**** Data section ****

-- ==== Sys2Proof/Machine/Caller.lean ====
section
/-! DEFINITION. The argument, array, vector and transfer figures and their completions (R116-R129). -/

namespace Sys2Proof.Machine

/-! ### SET, ADDG, REPEAT -/

def planSet (e : Env) (_ : State) : Option (List Nat × Plan) :=
  match e.fig with
  | .set i v => some ([], { act := tcMod e.c e.site (fun t => gSet t i v) })
  | _ => none

/-- SET (R118). -/
def execSet (site : SiteId) (s : State) : Out := commit s (issueIf site.val planSet s)

def planAddg (e : Env) (_ : State) : Option (List Nat × Plan) :=
  match e.fig with
  | .addg i v => some ([], { act := tcMod e.c e.site (fun t => gSet t i (gReg t i + v)) })
  | _ => none

/-- ADDG: the step is added modulo 2^20 (R118). -/
def execAddg (site : SiteId) (s : State) : Out := commit s (issueIf site.val planAddg s)

def planRepeat (e : Env) (_ : State) : Option (List Nat × Plan) :=
  match e.fig with
  | .repeatBody b n => some ([], { act := tcMod e.c e.site (fun t =>
      { t with loops := (e.index + 1, e.index + 2 + b, n) :: t.loops }) })
  | _ => none

/-- REPEAT (R118). -/
def execRepeatFig (site : SiteId) (s : State) : Out := commit s (issueIf site.val planRepeat s)

/-! ### LOAD and TABLE -/

/-- A stationary or table load of an array is under way. -/
def loaderBusy (st : Site) (a : Nat) : Bool :=
  st.flights.any (fun f => match f.work with | .load b _ => b == a | .table b _ _ => b == a | _ => false)

/-- A stationary load of an array is under way. -/
def blockLoading (st : Site) (a : Nat) : Bool :=
  st.flights.any (fun f => match f.work with | .load b _ => b == a | _ => false)

/-- A stream on an array still takes beats from the LOCAL port. -/
def portBusy (st : Site) (a : Nat) : Bool := st.flights.any (fun f => (portMask f.work).testBit a)

/-- The feeder of an array is free (R46). -/
def feederFree (s : State) (site a : Nat) : Bool :=
  (arrGet s site a).feedUntil ≤ s.cycle && !portBusy (siteGet s site) a

def planLoad (e : Env) (s : State) : Option (List Nat × Plan) :=
  match e.fig with
  | .load a m wv sc _ =>
    let fr := frame e.t e.fig
    let r : LoadRec := { mode := m, wvar := wv, scales := sc, pack1 := nth fr 0, pack2 := nth fr 1, scaleAddr := nth fr 2 }
    let listed := match arrRec e.x.pitch e.l a with | some x => x.modes.testBit m | none => false
    some ([], {
      unit := feederFree s e.site a && !loaderBusy (siteGet s e.site) a, reads := loadReads r,
      asserts := if listed then [] else [arrayAssert e.site a 0x01],
      act := fun s =>
        let s := addR s (Reg.ARR_BUSY e.site a) 32
        let s := tcMod e.c e.site (fun t => { t with loads := tput t.loads a r }) s
        fly e (.load a (loadLatch s e.c e.l r)) 32 (loadReads r) [] none s })
  | _ => none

****

* **Work item**
Write out word for word only the lines from the start of the entries down to the line with "def loaderBusy (st", please, including both ends.

* **Expected output**
-- ==== Sys2Proof/Machine/Caller.lean ====
section
/-! DEFINITION. The argument, array, vector and transfer figures and their completions (R116-R129). -/

namespace Sys2Proof.Machine

/-! ### SET, ADDG, REPEAT -/

def planSet (e : Env) (_ : State) : Option (List Nat × Plan) :=
  match e.fig with
  | .set i v => some ([], { act := tcMod e.c e.site (fun t => gSet t i v) })
  | _ => none

/-- SET (R118). -/
def execSet (site : SiteId) (s : State) : Out := commit s (issueIf site.val planSet s)

def planAddg (e : Env) (_ : State) : Option (List Nat × Plan) :=
  match e.fig with
  | .addg i v => some ([], { act := tcMod e.c e.site (fun t => gSet t i (gReg t i + v)) })
  | _ => none

/-- ADDG: the step is added modulo 2^20 (R118). -/
def execAddg (site : SiteId) (s : State) : Out := commit s (issueIf site.val planAddg s)

def planRepeat (e : Env) (_ : State) : Option (List Nat × Plan) :=
  match e.fig with
  | .repeatBody b n => some ([], { act := tcMod e.c e.site (fun t =>
      { t with loops := (e.index + 1, e.index + 2 + b, n) :: t.loops }) })
  | _ => none

/-- REPEAT (R118). -/
def execRepeatFig (site : SiteId) (s : State) : Out := commit s (issueIf site.val planRepeat s)

/-! ### LOAD and TABLE -/

/-- A stationary or table load of an array is under way. -/
def loaderBusy (st : Site) (a : Nat) : Bool :=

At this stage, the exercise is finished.